Step 1: Current State Analysis

# Performance by fulfillment center
fc_performance = (
    orders.groupby('nearest_fc')
    .agg(
        n_orders=('order_id', 'count'),
        pct_orders=('order_id', lambda x: len(x) / len(orders)),
        avg_distance_km=('dist_to_fc_km', 'mean'),
        median_distance_km=('dist_to_fc_km', 'median'),
        avg_delivery_days=('delivery_days', 'mean'),
        avg_satisfaction=('satisfaction', 'mean'),
        pct_5plus_days=('delivery_days', lambda x: (x >= 5).mean()),
        total_revenue=('order_value', 'sum'),
    )
    .round(3)
)

print("Fulfillment Center Performance:")
print(fc_performance)
print(f"\nTotal revenue: ${orders['order_value'].sum():,.0f}")
# Distance bins: the relationship between distance and outcomes
orders['distance_bin'] = pd.cut(
    orders['dist_to_fc_km'],
    bins=[0, 200, 500, 800, 1200, 5000],
    labels=['<200km', '200-500km', '500-800km', '800-1200km', '>1200km']
)

distance_analysis = (
    orders.groupby('distance_bin', observed=True)
    .agg(
        n_orders=('order_id', 'count'),
        avg_delivery_days=('delivery_days', 'mean'),
        avg_satisfaction=('satisfaction', 'mean'),
        pct_5plus_days=('delivery_days', lambda x: (x >= 5).mean()),
    )
    .round(3)
)

print("\nPerformance by Distance to FC:")
print(distance_analysis)

The data confirms the hypothesis: delivery time increases linearly with distance, and satisfaction decreases correspondingly. Orders beyond 800 km from the nearest FC have average delivery times above 3 days and satisfaction below 4.0. Beyond 1,200 km, satisfaction drops below 3.5.

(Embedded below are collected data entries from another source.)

-- ==== Sys2Proof/Machine/FrontEnd.lean ====
section
/-! DEFINITION. Host queues, the Jisoette and the packets (R333 to R339, R343). A step of the Jisoette is as many events as
lanes execute in it: the queues that have still to execute in the present step stand in the partition (R337). -/

namespace Sys2Proof.Machine

/-! Queues (R333, R334). -/

def Part.queue (p : Part) (q : Nat) : Queue := p.queues.get Queue.zero q
def State.queue (s : State) (part q : Nat) : Queue := (s.partn part).queue q
def State.modQueue (s : State) (part q : Nat) (f : Queue → Queue) : State :=
  s.modPart part fun p => { p with queues := p.queues.put q (f (p.queue q)) }

/-- The lane that holds a queue: BOUND (R333). -/
def Part.laneOf (p : Part) (q : Nat) : Option Nat := (p.lanes.find? fun l => l.2 == q).map Prod.fst
/-- Frees the lane that holds a queue, which thus leaves the present step (R337). -/
def Part.free (p : Part) (q : Nat) : Part := { p with lanes := p.lanes.filter fun l => l.2 != q, todo := p.todo.filter (· != q) }

/-- A queue with a pending packet. -/
def Queue.pending (x : Queue) : Bool := x.rd != x.wr

/-- What a queue's registers make of it: a WR that runs more than the ring's size ahead of RD sets ERR 2 and clears EN (R333), and
a queue that is not parsed, or has no pending packet, holds no lane (R337). -/
def State.checkQueue (s : State) (part q : Nat) : State :=
  let x := s.queue part q
  let s := if 2 ^ x.logn < (x.wr - x.rd).toNat then s.modQueue part q fun x => { x with err := 2, en := false } else s
  let x := s.queue part q
  if x.en && x.pending then s else s.modPart part (Part.free · q)

/-- HOST_QUEUE_DOORBELL (R333, R339). -/
def execHostQueueDoorbell (part q : Nat) (wr : W32) (s : State) : Host.Outcome State Fault Refusal :=
  .next (if 128 ≤ q then s else (s.modQueue part q fun x => { x with wr := wr, parked := false }).checkQueue part q)

/-- HOST_QUEUE_ENABLE (R333, R334): a write of SCH_QCTL. A context comes into being with its first queue (log 18). -/
def execHostQueueEnable (part q : Nat) (v : W64) (s : State) : Host.Outcome State Fault Refusal :=
  let ctx := fld v.toNat 32 10
  let ver := fld v.toNat 28 4
  let logn := fld v.toNat 16 5
  let en := v.getLsbD 0 && ver != 0 && decide (4 ≤ logn) && decide (logn ≤ 16)
  .next (if 128 ≤ q then s
    else
      let s := (s.modQueue part q fun x => { x with ctx := ctx, ver := if en then min ver 2 else ver, logn := logn, en := en }).checkQueue part q
      if !en || (s.ctx ctx).created then s else s.modCtx ctx fun c => { c with created := true, part := part })

/-- JISOETTE_LANE_BIND (R336): a free lane takes the next queue, round-robin after the one bound last. -/
def execJisoetteLaneBind (part lane : Nat) (s : State) : Host.Outcome State Fault Refusal :=
  let p := s.partn part
  let order := (List.range 128).map fun i => (p.lastQ + 1 + i) % 128
  .next (if 32 ≤ lane || (p.lanes.find lane).isSome || p.halting.isSome then s
    else match order.find? fun q => (p.queue q).en && !(p.queue q).parked && (p.queue q).pending && (p.laneOf q).isNone with
    | none => s
    | some q => s.modPart part fun p => { p with lanes := p.lanes.put lane q, lastQ := q })

/-! Packets (R335). -/

/-- Packet types, highest first (R337); other stands for an OP that is not assigned, or a packet that cannot be read. -/
inductive Pkt where
  | haltq | preempt | setsig | waitsig | watch | unwatch | poolcfg | launch | copyh | nop | other
deriving DecidableEq, Repr

def Pkt.rank : Pkt → Nat
  | .haltq => 0 | .preempt => 1 | .setsig => 2 | .waitsig => 3 | .watch => 4 | .unwatch => 5 | .poolcfg => 6
  | .launch => 7 | .copyh => 8 | .nop => 9 | .other => 9

/-- OP values (R335). -/
def pktOf : Nat → Pkt
  | 0 => .nop | 1 => .haltq | 2 => .preempt | 3 => .setsig | 4 => .waitsig | 5 => .watch | 6 => .unwatch
  | 7 => .poolcfg | 8 => .launch | 9 => .copyh | _ => .other

/-- Words a type names; the others must be zero. -/
def Pkt.words : Pkt → Nat
  | .haltq | .nop | .other => 0 | .preempt => 1 | .setsig | .unwatch | .launch => 2 | .waitsig | .watch => 3
  | .poolcfg | .copyh => 4

/-- The packet at RD of a queue: its words, where its page can be read (R333). -/
def State.packetAt (s : State) (part q : Nat) : Option (List Nat) :=
  let x := s.queue part q
  let (ps, f) := s.area (unitWho x.ctx) .glob (x.base * 64 + 64 * (x.rd.toNat % 2 ^ x.logn)) 64 true false
  if f.isSome then none else some ((List.range 8).map fun i => le64 (s.getPieces ps) (8 * i))

def pktWord (p : Option (List Nat)) (i : Nat) : Nat := (p.getD []).getD i 0
def pktType (p : Option (List Nat)) : Pkt := match p with | some l => pktOf (fld (l.getD 0 0) 56 8) | none => .other

/-- Whether a field that a packet's type does not name is not zero. -/
def pktBad (p : Option (List Nat)) : Bool :=
  fld (pktWord p 0) 0 55 != 0 || (List.range 7).any fun i => (pktType p).words ≤ i && pktWord p (i + 1) != 0

/-- An 8-aligned word at an address that a unit can reach with these permissions (R335). -/
def State.wordOk (s : State) (ctx a : Nat) (r w : Bool) : Bool :=
  a % 8 == 0 && (match s.byteAt (unitWho ctx) .glob 0 a r w with | .ok _ _ => true | _ => false)

/-- A signal address or 0 that a decrement can reach. -/
def State.signalOk (s : State) (ctx a : Nat) : Bool := a == 0 || s.wordOk ctx a true true

/-- How the condition of a WAITSIG stands (R335, R339). -/
inductive Sig where
  | holds | no | unmapped | bad
deriving DecidableEq, Repr

def State.sigOf (s : State) (ctx : Nat) (p : Option (List Nat)) : Sig :=
  let a := pktWord p 1
  if pktBad p || 4 ≤ pktWord p 3 || a % 8 != 0 then .bad
  else match s.byteAt (unitWho ctx) .glob 0 a true false with
    | .unmapped => .unmapped
    | .prot => .bad
    | .ok k _ =>
      let v := sgn 64 (ofLe (s.homeRead k 8))
      let c := sgn 64 (pktWord p 2)
      let ok : Bool := match pktWord p 3 with | 0 => decide (v = c) | 1 => decide (v ≠ c) | 2 => decide (v < c) | _ => decide (c ≤ v)
      if ok then .holds else .no

/-- Whether a started packet has yet to complete (R338): it is tracked, or a write of it is still to be performed. -/
def State.open_ (s : State) (part id : Nat) : Bool := ((s.partn part).tickets.find id).isSome || s.outstanding id

/-- Whether a queue's packet takes part in the order of a step (R337): its lane presents it, a BARRIER does not hold it, and a
WAITSIG that has executed once has its condition. -/
def State.presents (s : State) (part q : Nat) : Bool :=
  let p := s.partn part
  let x := p.queue q
  let k := s.packetAt part q
  (p.laneOf q).isSome && x.en && !x.parked && x.pending && (fld (pktWord k 0) 55 1 == 0 || !x.open_.any (s.open_ part)) &&
  !(pktType k == .waitsig && x.waited && s.sigOf x.ctx k == .no)

/-- The queues that execute in the present step: those still to do, else those whose type stands highest (R337). -/
def State.stepQueues (s : State) (part : Nat) : List Nat :=
  let p := s.partn part
  let left := p.todo.filter (s.presents part)
  if !left.isEmpty then left
  else
    let qs := (p.lanes.map Prod.snd).filter (s.presents part)
    let rank (q : Nat) : Nat := (pktType (s.packetAt part q)).rank
    qs.filter fun q => qs.all fun o => rank q ≤ rank o

/-- How a packet ends that executes. -/
inductive PktRes where
  /-- An error: RD stays and EN falls. -/
  | err (n : Nat)
  /-- It starts, RD advances; the ticket of what is to complete later. -/
  | ok (s : State) (ticket : Option Nat)
  /-- It stays at RD. -/
  | stay (s : State)

/-- A packet of a type executes at its queue, if this step has it execute (R335, R337). -/
def State.packetStep (s : State) (part q : Nat) (k : Pkt) (run : Option (List Nat) → Nat → State → PktRes) : State :=
  let todo := s.stepQueues part
  let pkt := s.packetAt part q
  if (s.partn part).halting.isSome || !todo.contains q || (pktType pkt != k && !(k == .nop && pktType pkt == .other)) then s
  else
    let s := s.modPart part fun p => { p with todo := todo.filter (· != q) }
    let x := s.queue part q
    let fail (n : Nat) : State :=
      (s.modQueue part q fun x => { x with err := n, en := false }).modPart part (Part.free · q)
    if pktType pkt = .other then fail (if pkt.isSome then 1 else 2)
    else if pktBad pkt then fail 2
    else match run pkt x.ctx s with
    | .err n => fail n
    | .stay s => s
    | .ok s t =>
      let s := s.modQueue part q fun x => { x with rd := x.rd + 1, waited := false, open_ := t.toList ++ x.open_.filter (s.open_ part) }
      s.checkQueue part q

/-- NOP_PACKET; an unassigned type, and a packet that cannot be read, err at this place of the order (log 18). -/
def execNopPacket (part q : Nat) (s : State) : Host.Outcome State Fault Refusal :=
  .next (s.packetStep part q .nop fun _ _ s => .ok s none)

/-- HALTQ. -/
def execHaltq (part q : Nat) (s : State) : Host.Outcome State Fault Refusal :=
  .next (s.packetStep part q .haltq fun _ _ s => .ok (s.modQueue part q fun x => { x with en := false }) none)

/-- PREEMPT: a request to every block of the context that is resident now (R335, R373). -/
def execPreempt (part q : Nat) (s : State) : Host.Outcome State Fault Refusal :=
  .next (s.packetStep part q .preempt fun k ctx s =>
    let sg := pktWord k 1
    if !s.signalOk ctx sg then .err 2
    else
      let bs := s.residents ctx
      let uids := bs.flatMap s.blockPast
      let id := s.seq
      let s := bs.foldl State.request s.tickSeq
      .ok (s.modPart part fun p => { p with tickets := p.tickets.put id (.preempt ctx bs uids (if sg = 0 then none else some sg)) }) (some id))

/-- PREEMPT_COMPLETE (R335, R383, R414): packet k's blocks are saved or have retired. -/
def execPreemptComplete (k : Nat) (s : State) : Host.Outcome State Fault Refusal :=
  .next (match s.parts.find? fun p => (p.2.tickets.find k).isSome with
    | none => s
    | some (part, p) =>
      match p.tickets.find k with
      | some (.preempt ctx bs uids sg) =>
        if bs.any (fun b => (s.block? b).isSome) || !s.quiet uids || p.halting.isSome then s
        else
          let s' := s.modPart part fun p => { p with tickets := p.tickets.del k }
          (match sg with
           | none => s'
           | some a => s'.signal ctx part a k)
      | _ => s)

/-- SETSIG: a release store. -/
def execSetsig (part q : Nat) (s : State) : Host.Outcome State Fault Refusal :=
  .next (s.packetStep part q .setsig fun k ctx s =>
    let a := pktWord k 1
    if !s.wordOk ctx a false true then .err 2
    else match s.tickSeq.unitUpd ctx a false (.put (pktWord k 2)) s.seq with
      | some s' => .ok s' (some s.seq)
      | none => .err 2)

/-- WAITSIG (R335, R337, R339): an unmapped page parks the queue; one that has executed before stays one that has. -/
def execWaitsig (part q : Nat) (s : State) : Host.Outcome State Fault Refusal :=
  .next (s.packetStep part q .waitsig fun k ctx s =>
    match s.sigOf ctx k with
    | .bad => .err 2
    | .unmapped => .stay ((s.modQueue part q fun x => { x with parked := true }).modPart part (Part.free · q))
    | .holds => .ok s none
    | .no => .stay (s.modQueue part q fun x => { x with waited := true }))

/-- A packet that sets or removes a watch: its status is written where the operation reports one (R335). -/
def watchPkt (ctx a : Nat) (s : State) (r : WatchRes) : PktRes :=
  if !s.wordOk ctx a false true then .err 2
  else match r with
    | .trap _ => .err 2
    | .status s' n =>
      match s'.tickSeq.unitUpd ctx a false (.put n) s'.seq with
      | some s => .ok s (some s'.seq)
      | none => .err 2

/-- WATCH_PACKET. -/
def execWatchPacket (part q : Nat) (s : State) : Host.Outcome State Fault Refusal :=
  .next (s.packetStep part q .watch fun k ctx s =>
    watchPkt ctx (pktWord k 3) s (s.setWatch (unitWho ctx) (pktWord k 1) (pktWord k 2)))

/-- UNWATCH_PACKET. -/
def execUnwatchPacket (part q : Nat) (s : State) : Host.Outcome State Fault Refusal :=
  .next (s.packetStep part q .unwatch fun k ctx s =>
    watchPkt ctx (pktWord k 2) s (s.unsetWatch ctx (pktWord k 1)))

/-- Whether the parameters of a POOLCFG are out of range (R343). -/
def poolBad (n param timer : Nat) : Bool :=
  255 < n || fld param 32 32 != 0 || fld param 15 1 != 0 || fld param 7 1 != 0 || fld param 16 4 == 0 || fld param 8 7 < fld param 0 7 ||
  2 ^ 32 ≤ timer

/-- POOLCFG (R334, R343). -/
def execPoolcfg (part q : Nat) (s : State) : Host.Outcome State Fault Refusal :=
  .next (s.packetStep part q .poolcfg fun k ctx s =>
    let n := pktWord k 1
    let param := pktWord k 3
    if poolBad n param (pktWord k 4) then .err 2
    else if (s.queue part q).ver = 1 && (fld param 20 1 = 1 || fld param 31 1 = 1) then .err 3
    else match s.checkHeader (unitWho ctx) (pktWord k 2) false with
      | .ok l =>
        if l.teams != 1 then .err 2
        else
          let old := (s.ctx ctx).pools.find n
          let p : Pool := match old with
            | some p => { p with hdr := l, param := BitVec.ofNat 64 param, timer := pktWord k 4 }
            | none => ⟨l, BitVec.ofNat 64 param, pktWord k 4, [], [], 0, s.tick.toNat⟩
          .ok ((s.setPool ctx n p).collected ctx n) none
      | _ => .err 2)

/-- LAUNCH_PACKET (R335, R356). -/
def execLaunchPacket (part q : Nat) (s : State) : Host.Outcome State Fault Refusal :=
  .next (s.packetStep part q .launch fun k ctx s =>
    let sg := pktWord k 2
    if !s.signalOk ctx sg then .err 2
    else
      let (s, st) := s.launchGrid (unitWho ctx) part (pktWord k 1) (if sg = 0 then none else some sg)
      if st = 0 then .ok s none else .err 2)

/-- COPYH: the copy runs in ENGINE_COMPLETE and then decrements the signal (R335). -/
def execCopyh (part q : Nat) (s : State) : Host.Outcome State Fault Refusal :=
  .next (s.packetStep part q .copyh fun k ctx s =>
    let w := unitWho ctx
    let n := pktWord k 3
    let sg := pktWord k 4
    if ((s.area w .glob (pktWord k 1) n true false).2).isSome || ((s.area w .glob (pktWord k 2) n false true).2).isSome || !s.signalOk ctx sg then .err 2
    else
      let id := s.seq
      let o : Op := { id := id, kind := .copyh (pktWord k 1) (pktWord k 2) n (if sg = 0 then none else some sg) part id, who := w,
                      depth := 0, fork := id, ring := 0, slot := 0, reads := none, writes := none, ents := [], stop := false }
      let s := { s with ops := s.ops ++ [o] }.tickSeq
      .ok (s.modPart part fun p => { p with tickets := p.tickets.put id .copyh }) (some id))

end Sys2Proof.Machine
end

Step 2: Identifying Dead Zones

# Identify the geographic "dead zones" --- areas far from all FCs
# Create a grid of points across the continental US

lon_grid = np.arange(-125, -66, 0.5)
lat_grid = np.arange(24, 50, 0.5)
lon_mesh, lat_mesh = np.meshgrid(lon_grid, lat_grid)
grid_points = pd.DataFrame({
    'lon': lon_mesh.ravel(),
    'lat': lat_mesh.ravel(),
})

# Compute distance to nearest FC for each grid point
for _, fc_row in fcs.iterrows():
    grid_points[f'dist_{fc_row["fc_id"]}'] = haversine_vectorized(
        grid_points['lon'].values, grid_points['lat'].values,
        fc_row['lon'], fc_row['lat']
    )

dist_cols = [f'dist_{fc_id}' for fc_id in fcs['fc_id']]
grid_points['min_dist_km'] = grid_points[dist_cols].min(axis=1)
grid_points['nearest_fc'] = grid_points[dist_cols].idxmin(axis=1)

# Dead zones: grid points where minimum distance > 1000 km
dead_zone = grid_points[grid_points['min_dist_km'] > 1000]
print(f"Grid points total: {len(grid_points)}")
print(f"Dead zone points (>1000 km from any FC): {len(dead_zone)}")
print(f"Dead zone percentage: {len(dead_zone)/len(grid_points):.1%}")

# Where are the dead zones?
print("\nDead zone center of mass:")
print(f"  Lon: {dead_zone['lon'].mean():.1f}")
print(f"  Lat: {dead_zone['lat'].mean():.1f}")
print(f"  (Approximately: {''} the Mountain West / Southeast corridor)")
# Visualize dead zones with matplotlib
fig, ax = plt.subplots(figsize=(14, 8))

scatter = ax.scatter(
    grid_points['lon'], grid_points['lat'],
    c=grid_points['min_dist_km'],
    cmap='RdYlGn_r',  # Red = far, green = close
    s=4, alpha=0.6,
)

# Mark FCs
ax.scatter(
    fcs['lon'], fcs['lat'],
    c='blue', s=200, marker='*', zorder=5, edgecolors='black',
    label='Fulfillment Centers'
)
for _, fc_row in fcs.iterrows():
    ax.annotate(
        fc_row['city'], (fc_row['lon'], fc_row['lat']),
        textcoords='offset points', xytext=(10, 5),
        fontsize=9, fontweight='bold',
    )

plt.colorbar(scatter, label='Distance to Nearest FC (km)', shrink=0.7)
ax.set_xlabel('Longitude')
ax.set_ylabel('Latitude')
ax.set_title('ShopSmart: Distance to Nearest Fulfillment Center')
ax.legend(loc='lower left')
plt.tight_layout()
plt.savefig('shopsmart_dead_zones.png', dpi=150, bbox_inches='tight')
plt.show()

Two dead zones are visible: the Southeast corridor (Florida, Georgia, the Carolinas --- far from NYC, Chicago, and Dallas) and the Mountain West (Montana, Idaho, Utah, Nevada --- far from LA, Chicago, and Dallas).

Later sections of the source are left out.